**Work to be completed**: Every line below between the one holding "def eepromOffset : Byte := 0#8" and the one holding "they are. -/", inclusive, should be copied exactly, and no other line.

[Dataset records]

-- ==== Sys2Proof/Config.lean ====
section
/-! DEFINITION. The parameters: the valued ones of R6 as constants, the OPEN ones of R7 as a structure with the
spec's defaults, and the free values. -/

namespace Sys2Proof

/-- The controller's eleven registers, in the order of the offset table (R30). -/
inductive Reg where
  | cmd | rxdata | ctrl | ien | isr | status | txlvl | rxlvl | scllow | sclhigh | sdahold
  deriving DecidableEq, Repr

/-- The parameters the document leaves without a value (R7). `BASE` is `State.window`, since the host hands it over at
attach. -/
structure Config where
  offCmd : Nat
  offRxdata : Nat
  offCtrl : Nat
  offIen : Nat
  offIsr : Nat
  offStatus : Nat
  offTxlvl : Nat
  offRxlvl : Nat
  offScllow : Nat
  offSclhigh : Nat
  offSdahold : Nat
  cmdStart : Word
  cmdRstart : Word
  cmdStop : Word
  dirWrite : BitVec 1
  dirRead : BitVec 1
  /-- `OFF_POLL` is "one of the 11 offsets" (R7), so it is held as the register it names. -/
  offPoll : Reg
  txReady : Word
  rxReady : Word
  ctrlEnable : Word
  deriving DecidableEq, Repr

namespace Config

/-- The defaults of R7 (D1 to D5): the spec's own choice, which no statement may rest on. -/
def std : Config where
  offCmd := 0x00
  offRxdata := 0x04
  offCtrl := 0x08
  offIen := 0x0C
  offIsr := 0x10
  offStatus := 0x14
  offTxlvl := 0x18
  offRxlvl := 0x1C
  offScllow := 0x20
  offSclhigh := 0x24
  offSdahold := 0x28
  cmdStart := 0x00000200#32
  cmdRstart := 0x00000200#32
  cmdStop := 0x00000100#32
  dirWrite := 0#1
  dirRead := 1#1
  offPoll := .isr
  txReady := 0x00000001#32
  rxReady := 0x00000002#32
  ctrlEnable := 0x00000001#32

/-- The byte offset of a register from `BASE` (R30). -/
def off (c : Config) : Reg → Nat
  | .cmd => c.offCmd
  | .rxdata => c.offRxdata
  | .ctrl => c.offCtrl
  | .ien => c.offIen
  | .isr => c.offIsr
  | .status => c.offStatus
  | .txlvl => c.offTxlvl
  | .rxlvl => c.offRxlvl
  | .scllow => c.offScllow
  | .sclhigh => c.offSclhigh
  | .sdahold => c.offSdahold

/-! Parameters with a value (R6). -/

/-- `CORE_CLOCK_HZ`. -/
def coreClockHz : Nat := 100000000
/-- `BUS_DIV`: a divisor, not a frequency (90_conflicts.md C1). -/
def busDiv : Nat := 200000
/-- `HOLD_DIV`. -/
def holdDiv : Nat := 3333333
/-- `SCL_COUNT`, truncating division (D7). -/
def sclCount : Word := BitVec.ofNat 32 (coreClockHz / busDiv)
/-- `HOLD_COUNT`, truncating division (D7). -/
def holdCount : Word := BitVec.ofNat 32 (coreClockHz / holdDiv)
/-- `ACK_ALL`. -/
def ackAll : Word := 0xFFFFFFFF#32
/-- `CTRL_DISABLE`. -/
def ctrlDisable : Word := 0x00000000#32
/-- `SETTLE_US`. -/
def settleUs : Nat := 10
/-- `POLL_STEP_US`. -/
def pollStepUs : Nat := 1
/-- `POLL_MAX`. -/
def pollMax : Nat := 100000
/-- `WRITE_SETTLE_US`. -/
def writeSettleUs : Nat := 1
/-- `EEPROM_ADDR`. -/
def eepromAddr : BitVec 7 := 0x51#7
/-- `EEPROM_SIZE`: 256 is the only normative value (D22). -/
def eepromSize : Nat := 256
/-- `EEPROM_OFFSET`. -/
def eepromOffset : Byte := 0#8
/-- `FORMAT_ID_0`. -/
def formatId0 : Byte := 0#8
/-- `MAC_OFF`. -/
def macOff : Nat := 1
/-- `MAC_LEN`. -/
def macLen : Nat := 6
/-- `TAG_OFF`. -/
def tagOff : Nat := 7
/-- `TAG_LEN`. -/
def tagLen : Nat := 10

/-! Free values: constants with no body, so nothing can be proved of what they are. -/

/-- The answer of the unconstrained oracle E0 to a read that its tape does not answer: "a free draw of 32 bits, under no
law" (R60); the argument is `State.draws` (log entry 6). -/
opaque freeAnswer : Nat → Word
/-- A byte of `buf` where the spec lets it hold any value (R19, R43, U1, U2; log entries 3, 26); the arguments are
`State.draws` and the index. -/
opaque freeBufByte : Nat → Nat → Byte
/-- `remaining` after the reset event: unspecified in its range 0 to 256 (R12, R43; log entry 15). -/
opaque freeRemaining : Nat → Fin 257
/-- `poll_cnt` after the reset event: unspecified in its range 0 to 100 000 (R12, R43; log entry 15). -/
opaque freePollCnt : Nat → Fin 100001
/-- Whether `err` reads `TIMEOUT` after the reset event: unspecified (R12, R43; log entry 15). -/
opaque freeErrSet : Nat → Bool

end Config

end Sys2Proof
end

**Answer box**:
def eepromOffset : Byte := 0#8
/-- `FORMAT_ID_0`. -/
def formatId0 : Byte := 0#8
/-- `MAC_OFF`. -/
def macOff : Nat := 1
/-- `MAC_LEN`. -/
def macLen : Nat := 6
/-- `TAG_OFF`. -/
def tagOff : Nat := 7
/-- `TAG_LEN`. -/
def tagLen : Nat := 10

/-! Free values: constants with no body, so nothing can be proved of what they are. -/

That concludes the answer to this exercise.